The South was a plutocracy. In the civil war, whose stated aim was defence of slavery, close to 300,000 Confederate soldiers died. A majority of these men had no slaves. Yet their racial and cultural fears justified the sacrifice. Ultimately, this mobilisation brought death or defeat upon them all. Nothing better reveals the political potency of tribalism.
Why wasn’t the antebellum South more upset by income inequality.  My great-grandfather, who fought in the Civil War as a colonel in the 21st Alabama regiment, moved to Mobile, Alabama, from Iowa just a few years before the war started.  He worked for a Mobile silversmith, James Conning, and had no slaves.  During the war, he was often so short of money that he asked to Mr.

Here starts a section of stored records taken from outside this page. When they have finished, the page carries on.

-- ==== Sys2Proof/Certificates/Slice0/Obligations.lean ====
section
/-! DEFINITION. The statements about the machine: instructions, then the steps of the device, then the whole machine. -/

section

open Sys2Proof Sys2Proof.Machine

/-- R193, R194, R228 to R235, R241 to R249: each of the 48 per-lane instructions of `vecForm`, when no
participant lane of its operands is a proxy, writes its operation's result to every participant lane of D with
the tag clear, and puts the flags that its lanes raise in flight with it; it writes nothing else and no memory. -/
def Obligations.VectorWrites : Prop :=
  ∀ (i : Instr) (f : VecForm) (s : State) (q : Iss), vecForm i = some f → Issues i f.h s q →
    (∀ l ∈ q.lanes, f.tagged q l = false) →
    Completes i s fun t => Wrote q (q.pc + 12) (f.writes q) s t
      ∧ ∃ w b, tfind t.waves q.wid = some w ∧ b ∈ w.pend ∧ b.writes = f.writes q ∧ b.flags = f.flags q ∧ q.clk < b.due

/-- R228 to R230: the integer instructions of one lane, with the value that each participant lane of D receives
from its operands a, b and c; nothing else is written. -/
def Obligations.IntegerResults : Prop :=
  ∀ (s : State) (q : Iss) (h : Hints) (d a c : Opd) (b : SrcB) (u : Bool),
    let x := fun l => (q.src a l).w
    let y := fun l => (q.srcB b l).w
    let z := fun l => (q.src c l).w
    let writes := fun (i : Instr) (xs : Nat → List Lane) (f : Nat → Word) =>
      Issues i h s q → Untagged q xs → Completes i s (Wrote q (q.pc + 12) (laneWrites d (q.lanes.map fun l => (l, f l))) s)
    let one := fun l => [q.src a l]
    let two := fun l => [q.src a l, q.srcB b l]
    let three := fun l => [q.src a l, q.srcB b l, q.src c l]
    let less := fun (m n : Word) => if u then m.toNat < n.toNat else m.toInt < n.toInt
    writes (.iadd h .wrap d a b) two (fun l => x l + y l)
    ∧ writes (.iadd h .sat d a b) two (fun l => BitVec.ofInt 32 (max (-2 ^ 31) (min ((x l).toInt + (y l).toInt) (2 ^ 31 - 1))))
    ∧ writes (.iadd h .usat d a b) two (fun l => BitVec.ofNat 32 (min ((x l).toNat + (y l).toNat) (2 ^ 32 - 1)))
    ∧ writes (.isub h .wrap d a b) two (fun l => x l - y l)
    ∧ writes (.isub h .sat d a b) two (fun l => BitVec.ofInt 32 (max (-2 ^ 31) (min ((x l).toInt - (y l).toInt) (2 ^ 31 - 1))))
    ∧ writes (.isub h .usat d a b) two (fun l => BitVec.ofNat 32 ((x l).toNat - (y l).toNat))
    ∧ writes (.imul h d a b) two (fun l => x l * y l)
    ∧ writes (.imulh h u d a b) two (fun l => if u then BitVec.ofNat 32 ((x l).toNat * (y l).toNat / 2 ^ 32)
      else BitVec.ofInt 32 ((x l).toInt * (y l).toInt / 2 ^ 32))
    ∧ writes (.imad h d a b c) three (fun l => x l * y l + z l)
    ∧ writes (.imin h u d a b) two (fun l => if less (y l) (x l) then y l else x l)
    ∧ writes (.imax h u d a b) two (fun l => if less (x l) (y l) then y l else x l)
    ∧ writes (.and h d a b) two (fun l => x l &&& y l)
    ∧ writes (.or h d a b) two (fun l => x l ||| y l)
    ∧ writes (.xor h d a b) two (fun l => x l ^^^ y l)
    ∧ writes (.shl h d a b) two (fun l => if (y l).toNat < 32 then x l <<< (y l).toNat else 0)
    ∧ writes (.shr h d a b) two (fun l => if (y l).toNat < 32 then x l >>> (y l).toNat else 0)
    ∧ writes (.sar h d a b) two (fun l => if (y l).toNat < 32 then (x l).sshiftRight (y l).toNat
      else if (x l).getLsbD 31 then 0xFFFFFFFF else 0)
    ∧ writes (.rotl h d a b) two (fun l => (x l).rotateLeft ((y l).toNat % 32))
    ∧ writes (.idiv h true d a b) two (fun l => if y l = 0 then 0xFFFFFFFF else BitVec.ofNat 32 ((x l).toNat / (y l).toNat))
    ∧ writes (.irem h true d a b) two (fun l => if y l = 0 then x l else BitVec.ofNat 32 ((x l).toNat % (y l).toNat))
    ∧ writes (.idiv h false d a b) two (fun l => if y l = 0 then 0xFFFFFFFF else if x l = 0x80000000 ∧ y l = 0xFFFFFFFF then 0x80000000
      else BitVec.ofInt 32 ((x l).toInt.tdiv (y l).toInt))
    ∧ writes (.irem h false d a b) two (fun l => if y l = 0 then x l else if x l = 0x80000000 ∧ y l = 0xFFFFFFFF then 0
      else BitVec.ofInt 32 ((x l).toInt.tmod (y l).toInt))
    ∧ writes (.iabs h u d a) one (fun l => if (x l).toInt < 0 then (if x l = 0x80000000 ∧ u then 0x7FFFFFFF else -x l) else x l)
    ∧ writes (.popc h d a) one (fun l => BitVec.ofNat 32 ((List.range 32).filter fun j => (x l).getLsbD j).length)
    ∧ writes (.clz h d a) one (fun l => if x l = 0 then 32 else BitVec.ofNat 32 (31 - Nat.log2 (x l).toNat))
    ∧ writes (.brev h d a) one (fun l => (x l).reverse)

/-- R223, R224, R232, R235, R236, R243: ISETP, FSETP, ISETP2 and PLOP write the bit of each participant lane to
predicates; ISETP2 writes element 0 to pD and element 1 to pD+1, and traps with 0x20 when it would read a proxy;
PLOP's table is its word's EXT. ELECT names the lowest participant, and with no participant changes nothing;
VOTE combines the participants' predicate bits, and `.ballot` writes their mask. -/
def Obligations.PredicateWrites : Prop :=
  (∀ s q h cond uns d a b, Issues (.isetp h cond uns d a b) h s q → Untagged q (fun l => [q.src a l, q.srcB b l]) →
    Completes (.isetp h cond uns d a b) s
      (Wrote q (q.pc + 12) (predWrites d (q.lanes.map fun l => (l, cmpInt cond uns (q.src a l).w (q.srcB b l).w))) s))
  ∧ (∀ s q h cond d a b, Issues (.fsetp h cond d a b) h s q → Untagged q (fun l => [q.src a l, q.srcB b l]) →
    Completes (.fsetp h cond d a b) s
      (Wrote q (q.pc + 12) (predWrites d (q.lanes.map fun l =>
        (l, cmpFv cond (fp32.decode (q.src a l).w.toNat) (fp32.decode (q.srcB b l).w.toNat)))) s))
  ∧ (∀ s q h cond uns d a b, Issues (.isetp2 h cond uns d a b) h s q → Untagged q (fun l => [q.src a l, q.srcB b l]) →
    let bits := fun j => q.lanes.map fun l => (l, cmpInt cond uns (elem16 (q.src a l).w j) (elem16 (q.srcB b l).w j))
    Completes (.isetp2 h cond uns d a b) s
      (Wrote q (q.pc + 12) (match d with | .p p => pTargets p.toNat (bits 0) ++ pTargets (p.toNat + 1) (bits 1) | _ => []) s))
  ∧ (∀ s q h cond uns d a b, Issues (.isetp2 h cond uns d a b) h s q → CanTrap q s →
    (∃ l ∈ q.lanes, (q.src a l).tag = true ∨ (q.srcB b l).tag = true) →
    Completes (.isetp2 h cond uns d a b) s (Entered q 0x20 q.pc 0 s))
  ∧ (∀ s q h lut d a c b, Issues (.plop h lut d a c b) h s q →
    Completes (.plop h lut d a c b) s
      (Wrote q (q.pc + 12) (predWrites d (q.lanes.map fun l => (l, lut.getLsbD
        ((q.pred a l).toNat * 4 + (q.pred b l).toNat * 2 + (q.pred c l).toNat)))) s))
  ∧ (∀ h lut d a c b w, encodeWord (.plop h lut d a c b) = some w → w.getLsbD 61 = false ∧ w.extractLsb' 24 8 = lut)
  ∧ (∀ s q h d, s.sight (.elect h d) h = some q → notPermitted q.w (.elect h d) = none → heldBack s q (.elect h d) h = false → q.part = 0 →
    Completes (.elect h d) s (Quiet q s))
  ∧ (∀ s q h d, Issues (.elect h d) h s q →
    ∃ m ∈ q.lanes, (∀ k ∈ q.lanes, m ≤ k) ∧
      Completes (.elect h d) s (Wrote q (q.pc + 12)
        (match d with | .p p => pTargets p.toNat (q.lanes.map fun l => (l, l == m)) | d => sWrites d [m]) s))
  ∧ ∀ s q h d a,
    let votes := fun (k : VoteKind) (x : Bool) => Issues (.vote h k d a) h s q → (∀ r, d ≠ .s r ∧ d ≠ .v r) →
      Completes (.vote h k d a) s (Wrote q (q.pc + 12) (predWrites d (q.lanes.map fun l => (l, x))) s)
    votes .any (q.lanes.any (q.pred a)) ∧ votes .all (q.lanes.all (q.pred a))
    ∧ votes .uni (q.lanes.all (q.pred a) || q.lanes.all fun k => !q.pred a k)
    ∧ (Issues (.vote h .ballot d a) h s q → (∀ r, d ≠ .p r) →
      ∃ m : Word, (∀ l, l < 32 → m.getLsbD l = (q.lanes.contains l && q.pred a l)) ∧
        Completes (.vote h .ballot d a) s (Wrote q (q.pc + 12)
          (match d with | .v r => q.lanes.map fun l => (.v r.toNat l, m.toNat) | d => sWrites d [m.toNat]) s))

/-- R252 to R254: the twelve uniform scalar instructions write one s register, or nothing when D is none. -/
def Obligations.ScalarWrites : Prop :=
  ∀ (s : State) (q : Iss) (h : Hints) (d a : Opd) (b : SrcB),
    let does := fun (i : Instr) (x : Word) =>
      Issues i h s q → Completes i s (Wrote q (q.pc + 12) (sWrites d [x.toNat]) s)
    let x := q.uni a
    let y := q.uniB b
    does (.sadd h d a b) (x + y) ∧ does (.ssub h d a b) (x - y) ∧ does (.smul h d a b) (x * y)
      ∧ does (.sand h d a b) (x &&& y) ∧ does (.sor h d a b) (x ||| y) ∧ does (.sxor h d a b) (x ^^^ y)
      ∧ does (.sshl h d a b) (if y.toNat < 32 then x <<< y.toNat else 0)
      ∧ does (.sshr h false d a b) (if y.toNat < 32 then x >>> y.toNat else 0)
      ∧ does (.sshr h true d a b) (x.sshiftRight (min y.toNat 31))
      ∧ does (.smov h false d b) y
      ∧ (∀ c u, does (.scmp h c u d a b) (if cmpInt c u x y then 1 else 0))
      ∧ (∀ u, does (.smin h u d a b) (if ltBy u y x then y else x))
      ∧ ∀ u, does (.smax h u d a b) (if ltBy u x y then y else x)
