-- ==== Sys2Proof/Laws/State.lean ====
section
/-! SUPPORT. What each update of the state leaves: one lemma per field per update. -/

namespace Sys2Proof.Machine

/- One proof at a time: many at once cost a thread, and its stack, each. -/
set_option Elab.async false

@[simp] theorem State.setWave_agenda (s : State) (k : Nat) (x : Wave) : (s.setWave k x).agenda = s.agenda := rfl
@[simp] theorem State.setWave_cur (s : State) (k : Nat) (x : Wave) : (s.setWave k x).cur = s.cur := rfl
@[simp] theorem State.setWave_iw (s : State) (k : Nat) (x : Wave) : (s.setWave k x).iw = s.iw := rfl
@[simp] theorem State.setWave_t7 (s : State) (k : Nat) (x : Wave) : (s.setWave k x).t7 = s.t7 := rfl
@[simp] theorem State.setWave_fresh (s : State) (k : Nat) (x : Wave) : (s.setWave k x).fresh = s.fresh := rfl
@[simp] theorem State.setWave_nextId (s : State) (k : Nat) (x : Wave) : (s.setWave k x).nextId = s.nextId := rfl
@[simp] theorem State.setWave_shutdown (s : State) (k : Nat) (x : Wave) : (s.setWave k x).shutdown = s.shutdown := rfl
@[simp] theorem State.setWave_outbox (s : State) (k : Nat) (x : Wave) : (s.setWave k x).outbox = s.outbox := rfl
@[simp] theorem State.setWave_phys (s : State) (k : Nat) (x : Wave) : (s.setWave k x).phys = s.phys := rfl
@[simp] theorem State.setWave_spCore (s : State) (k : Nat) (x : Wave) : (s.setWave k x).spCore = s.spCore := rfl
@[simp] theorem State.setWave_spClu (s : State) (k : Nat) (x : Wave) : (s.setWave k x).spClu = s.spClu := rfl
@[simp] theorem State.setWave_spDie (s : State) (k : Nat) (x : Wave) : (s.setWave k x).spDie = s.spDie := rfl
@[simp] theorem State.setWave_ctxs (s : State) (k : Nat) (x : Wave) : (s.setWave k x).ctxs = s.ctxs := rfl
@[simp] theorem State.setWave_windows (s : State) (k : Nat) (x : Wave) : (s.setWave k x).windows = s.windows := rfl
@[simp] theorem State.setWave_graphs (s : State) (k : Nat) (x : Wave) : (s.setWave k x).graphs = s.graphs := rfl
@[simp] theorem State.setWave_launches (s : State) (k : Nat) (x : Wave) : (s.setWave k x).launches = s.launches := rfl
@[simp] theorem State.setWave_grids (s : State) (k : Nat) (x : Wave) : (s.setWave k x).grids = s.grids := rfl
@[simp] theorem State.setWave_floors (s : State) (k : Nat) (x : Wave) : (s.setWave k x).floors = s.floors := rfl
@[simp] theorem State.setWave_teams (s : State) (k : Nat) (x : Wave) : (s.setWave k x).teams = s.teams := rfl
@[simp] theorem State.setWave_waves (s : State) (k : Nat) (x : Wave) : (s.setWave k x).waves = tput s.waves k x := rfl
@[simp] theorem State.setWave_cores (s : State) (k : Nat) (x : Wave) : (s.setWave k x).cores = s.cores := rfl
@[simp] theorem State.setWave_homes (s : State) (k : Nat) (x : Wave) : (s.setWave k x).homes = s.homes := rfl
@[simp] theorem State.setWave_clusters (s : State) (k : Nat) (x : Wave) : (s.setWave k x).clusters = s.clusters := rfl
@[simp] theorem State.setWave_portq (s : State) (k : Nat) (x : Wave) : (s.setWave k x).portq = s.portq := rfl
@[simp] theorem State.setWave_homeq (s : State) (k : Nat) (x : Wave) : (s.setWave k x).homeq = s.homeq := rfl
@[simp] theorem State.setWave_homeops (s : State) (k : Nat) (x : Wave) : (s.setWave k x).homeops = s.homeops := rfl
@[simp] theorem State.setWave_mxq (s : State) (k : Nat) (x : Wave) : (s.setWave k x).mxq = s.mxq := rfl
@[simp] theorem State.setWave_forestq (s : State) (k : Nat) (x : Wave) : (s.setWave k x).forestq = s.forestq := rfl
@[simp] theorem State.setWave_invals (s : State) (k : Nat) (x : Wave) : (s.setWave k x).invals = s.invals := rfl
@[simp] theorem State.setWave_lazies (s : State) (k : Nat) (x : Wave) : (s.setWave k x).lazies = s.lazies := rfl
@[simp] theorem State.setWave_pme (s : State) (k : Nat) (x : Wave) : (s.setWave k x).pme = s.pme := rfl
@[simp] theorem State.setWave_link (s : State) (k : Nat) (x : Wave) : (s.setWave k x).link = s.link := rfl
@[simp] theorem State.setWave_mc (s : State) (k : Nat) (x : Wave) : (s.setWave k x).mc = s.mc := rfl
@[simp] theorem State.setWave_amber (s : State) (k : Nat) (x : Wave) : (s.setWave k x).amber = s.amber := rfl
@[simp] theorem State.setWave_tests (s : State) (k : Nat) (x : Wave) : (s.setWave k x).tests = s.tests := rfl

@[simp] theorem State.setTeam_agenda (s : State) (k : Nat) (x : Team) : (s.setTeam k x).agenda = s.agenda := rfl
@[simp] theorem State.setTeam_cur (s : State) (k : Nat) (x : Team) : (s.setTeam k x).cur = s.cur := rfl
@[simp] theorem State.setTeam_iw (s : State) (k : Nat) (x : Team) : (s.setTeam k x).iw = s.iw := rfl
@[simp] theorem State.setTeam_t7 (s : State) (k : Nat) (x : Team) : (s.setTeam k x).t7 = s.t7 := rfl
@[simp] theorem State.setTeam_fresh (s : State) (k : Nat) (x : Team) : (s.setTeam k x).fresh = s.fresh := rfl
@[simp] theorem State.setTeam_nextId (s : State) (k : Nat) (x : Team) : (s.setTeam k x).nextId = s.nextId := rfl
@[simp] theorem State.setTeam_shutdown (s : State) (k : Nat) (x : Team) : (s.setTeam k x).shutdown = s.shutdown := rfl
@[simp] theorem State.setTeam_outbox (s : State) (k : Nat) (x : Team) : (s.setTeam k x).outbox = s.outbox := rfl
@[simp] theorem State.setTeam_phys (s : State) (k : Nat) (x : Team) : (s.setTeam k x).phys = s.phys := rfl
@[simp] theorem State.setTeam_spCore (s : State) (k : Nat) (x : Team) : (s.setTeam k x).spCore = s.spCore := rfl
@[simp] theorem State.setTeam_spClu (s : State) (k : Nat) (x : Team) : (s.setTeam k x).spClu = s.spClu := rfl
@[simp] theorem State.setTeam_spDie (s : State) (k : Nat) (x : Team) : (s.setTeam k x).spDie = s.spDie := rfl
@[simp] theorem State.setTeam_ctxs (s : State) (k : Nat) (x : Team) : (s.setTeam k x).ctxs = s.ctxs := rfl
@[simp] theorem State.setTeam_windows (s : State) (k : Nat) (x : Team) : (s.setTeam k x).windows = s.windows := rfl
@[simp] theorem State.setTeam_graphs (s : State) (k : Nat) (x : Team) : (s.setTeam k x).graphs = s.graphs := rfl
@[simp] theorem State.setTeam_launches (s : State) (k : Nat) (x : Team) : (s.setTeam k x).launches = s.launches := rfl
@[simp] theorem State.setTeam_grids (s : State) (k : Nat) (x : Team) : (s.setTeam k x).grids = s.grids := rfl
@[simp] theorem State.setTeam_floors (s : State) (k : Nat) (x : Team) : (s.setTeam k x).floors = s.floors := rfl
@[simp] theorem State.setTeam_teams (s : State) (k : Nat) (x : Team) : (s.setTeam k x).teams = tput s.teams k x := rfl
@[simp] theorem State.setTeam_waves (s : State) (k : Nat) (x : Team) : (s.setTeam k x).waves = s.waves := rfl
@[simp] theorem State.setTeam_cores (s : State) (k : Nat) (x : Team) : (s.setTeam k x).cores = s.cores := rfl
@[simp] theorem State.setTeam_homes (s : State) (k : Nat) (x : Team) : (s.setTeam k x).homes = s.homes := rfl
@[simp] theorem State.setTeam_clusters (s : State) (k : Nat) (x : Team) : (s.setTeam k x).clusters = s.clusters := rfl
@[simp] theorem State.setTeam_portq (s : State) (k : Nat) (x : Team) : (s.setTeam k x).portq = s.portq := rfl
@[simp] theorem State.setTeam_homeq (s : State) (k : Nat) (x : Team) : (s.setTeam k x).homeq = s.homeq := rfl
@[simp] theorem State.setTeam_homeops (s : State) (k : Nat) (x : Team) : (s.setTeam k x).homeops = s.homeops := rfl
@[simp] theorem State.setTeam_mxq (s : State) (k : Nat) (x : Team) : (s.setTeam k x).mxq = s.mxq := rfl
@[simp] theorem State.setTeam_forestq (s : State) (k : Nat) (x : Team) : (s.setTeam k x).forestq = s.forestq := rfl
@[simp] theorem State.setTeam_invals (s : State) (k : Nat) (x : Team) : (s.setTeam k x).invals = s.invals := rfl
@[simp] theorem State.setTeam_lazies (s : State) (k : Nat) (x : Team) : (s.setTeam k x).lazies = s.lazies := rfl
@[simp] theorem State.setTeam_pme (s : State) (k : Nat) (x : Team) : (s.setTeam k x).pme = s.pme := rfl
@[simp] theorem State.setTeam_link (s : State) (k : Nat) (x : Team) : (s.setTeam k x).link = s.link := rfl
@[simp] theorem State.setTeam_mc (s : State) (k : Nat) (x : Team) : (s.setTeam k x).mc = s.mc := rfl
@[simp] theorem State.setTeam_amber (s : State) (k : Nat) (x : Team) : (s.setTeam k x).amber = s.amber := rfl
@[simp] theorem State.setTeam_tests (s : State) (k : Nat) (x : Team) : (s.setTeam k x).tests = s.tests := rfl

@[simp] theorem State.setGrid_agenda (s : State) (k : Nat) (x : Grid) : (s.setGrid k x).agenda = s.agenda := rfl
@[simp] theorem State.setGrid_cur (s : State) (k : Nat) (x : Grid) : (s.setGrid k x).cur = s.cur := rfl
@[simp] theorem State.setGrid_iw (s : State) (k : Nat) (x : Grid) : (s.setGrid k x).iw = s.iw := rfl
@[simp] theorem State.setGrid_t7 (s : State) (k : Nat) (x : Grid) : (s.setGrid k x).t7 = s.t7 := rfl
@[simp] theorem State.setGrid_fresh (s : State) (k : Nat) (x : Grid) : (s.setGrid k x).fresh = s.fresh := rfl
@[simp] theorem State.setGrid_nextId (s : State) (k : Nat) (x : Grid) : (s.setGrid k x).nextId = s.nextId := rfl
@[simp] theorem State.setGrid_shutdown (s : State) (k : Nat) (x : Grid) : (s.setGrid k x).shutdown = s.shutdown := rfl
@[simp] theorem State.setGrid_outbox (s : State) (k : Nat) (x : Grid) : (s.setGrid k x).outbox = s.outbox := rfl
@[simp] theorem State.setGrid_phys (s : State) (k : Nat) (x : Grid) : (s.setGrid k x).phys = s.phys := rfl
@[simp] theorem State.setGrid_spCore (s : State) (k : Nat) (x : Grid) : (s.setGrid k x).spCore = s.spCore := rfl
@[simp] theorem State.setGrid_spClu (s : State) (k : Nat) (x : Grid) : (s.setGrid k x).spClu = s.spClu := rfl
@[simp] theorem State.setGrid_spDie (s : State) (k : Nat) (x : Grid) : (s.setGrid k x).spDie = s.spDie := rfl
@[simp] theorem State.setGrid_ctxs (s : State) (k : Nat) (x : Grid) : (s.setGrid k x).ctxs = s.ctxs := rfl
@[simp] theorem State.setGrid_windows (s : State) (k : Nat) (x : Grid) : (s.setGrid k x).windows = s.windows := rfl
@[simp] theorem State.setGrid_graphs (s : State) (k : Nat) (x : Grid) : (s.setGrid k x).graphs = s.graphs := rfl
@[simp] theorem State.setGrid_launches (s : State) (k : Nat) (x : Grid) : (s.setGrid k x).launches = s.launches := rfl
@[simp] theorem State.setGrid_grids (s : State) (k : Nat) (x : Grid) : (s.setGrid k x).grids = tput s.grids k x := rfl
@[simp] theorem State.setGrid_floors (s : State) (k : Nat) (x : Grid) : (s.setGrid k x).floors = s.floors := rfl
@[simp] theorem State.setGrid_teams (s : State) (k : Nat) (x : Grid) : (s.setGrid k x).teams = s.teams := rfl
@[simp] theorem State.setGrid_waves (s : State) (k : Nat) (x : Grid) : (s.setGrid k x).waves = s.waves := rfl
@[simp] theorem State.setGrid_cores (s : State) (k : Nat) (x : Grid) : (s.setGrid k x).cores = s.cores := rfl
@[simp] theorem State.setGrid_homes (s : State) (k : Nat) (x : Grid) : (s.setGrid k x).homes = s.homes := rfl
@[simp] theorem State.setGrid_clusters (s : State) (k : Nat) (x : Grid) : (s.setGrid k x).clusters = s.clusters := rfl
@[simp] theorem State.setGrid_portq (s : State) (k : Nat) (x : Grid) : (s.setGrid k x).portq = s.portq := rfl
@[simp] theorem State.setGrid_homeq (s : State) (k : Nat) (x : Grid) : (s.setGrid k x).homeq = s.homeq := rfl
@[simp] theorem State.setGrid_homeops (s : State) (k : Nat) (x : Grid) : (s.setGrid k x).homeops = s.homeops := rfl
@[simp] theorem State.setGrid_mxq (s : State) (k : Nat) (x : Grid) : (s.setGrid k x).mxq = s.mxq := rfl
@[simp] theorem State.setGrid_forestq (s : State) (k : Nat) (x : Grid) : (s.setGrid k x).forestq = s.forestq := rfl
@[simp] theorem State.setGrid_invals (s : State) (k : Nat) (x : Grid) : (s.setGrid k x).invals = s.invals := rfl
@[simp] theorem State.setGrid_lazies (s : State) (k : Nat) (x : Grid) : (s.setGrid k x).lazies = s.lazies := rfl
@[simp] theorem State.setGrid_pme (s : State) (k : Nat) (x : Grid) : (s.setGrid k x).pme = s.pme := rfl
@[simp] theorem State.setGrid_link (s : State) (k : Nat) (x : Grid) : (s.setGrid k x).link = s.link := rfl
@[simp] theorem State.setGrid_mc (s : State) (k : Nat) (x : Grid) : (s.setGrid k x).mc = s.mc := rfl
@[simp] theorem State.setGrid_amber (s : State) (k : Nat) (x : Grid) : (s.setGrid k x).amber = s.amber := rfl
@[simp] theorem State.setGrid_tests (s : State) (k : Nat) (x : Grid) : (s.setGrid k x).tests = s.tests := rfl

Conning to help out  his wife while he was away fighting.  (See From That Terrible Field by John Folmar.)  There were, no doubt, some in the South who resented the wealthy plantation owners, but as Gone with the Wind brings out, most Southerners looked at the aristocracy favorably, while the aristocracy exercised a sort of benevolent dictatorship that cared for the lower classes, even if they didn't do much to improve their situation.  

The lesson for me then is that income inequality is less of a problem if there is a friendly relationship between the classes.  The aristocracy had a sense of “noblesse oblige.”  In the South, this relationship had been built up over generations, and was made easier to bear because income and class inequality was widespread and accepted in in Europe at that time.  The US was much more democratic than Europe, which lessened the perception of differences in America.  We had rebelled against the British royalty and their decrees: “No taxation without representation.”  We declared that “All men are created equal.”  There was a softening at both ends, with the aristocracy showing sympathy for the lower classes, and the lower classes feeling empowered by their power in the democracy.  

Alexis de Tocqueville was apparently not as impressed with the South as he was of the Northern United States.  He thought that slavery and the agrarian economy made the South less responsive to the democratic trends sweeping the North.  But this view ignores the fact that many of the leaders of Revolution and creation of the new country were Southerners, particularly from Virginia , the bastion of the plantation aristocracy, or plutocracy as Martin Wolf calls it.  Most of the early Presidents came from Virginia, starting with Washington, as did many other political leaders.  The fact that Southern secession was widely supported in the Southern states is evidence of the support by the lower classes of the slave-holding aristocracy.  

Today, one problem of the aristocracy of the 0.1 percent is that they are not widely liked by the lower classes particularly by the white middle class.  Many of the upper one percent are recent arrivals in the US -- Jews, Indians, Asians -- who have made no effort to ingratiate themselves with the broader population.  If anything, they have isolated themselves in Manhattan or Silicon Valley.  Mark Zuckerberg went on some sort of a tour of the US, which turned out to be mainly a joke.  Buzzfeed reports that the trip increased Zuckerberg’s Q Score, a popularity rating, from 14 percent to 16 percent, about the same as Ashton Kutcher, Rachael Ray, Charles Barkley, Warren Buffett and Mark Cuban.  Elon Musk’s Q Score is 24%.  Tom Hanks has a Q Score of 46%.  Billionaires are not particularly well liked.  

The billionaires’ contempt for everybody else explains the resentment against them, and thus the rising concern about inequality.  The public perception is that these people don’t deserve the wealth and privilege they hold, that they gained it dishonestly, even if they came up with some brilliant new invention.  I would guess that Steve Jobs is viewed much more favorably that Bill Gates, because Jobs was concerned about the beauty and functionality of the products he built, while Bill Gates pretty much only cared about the money.  He is trying to make amends by giving money away now, but he has lots of evil to atone for.  Today’s billionaires might take a lesson in public relations from the plantation owners of the old South.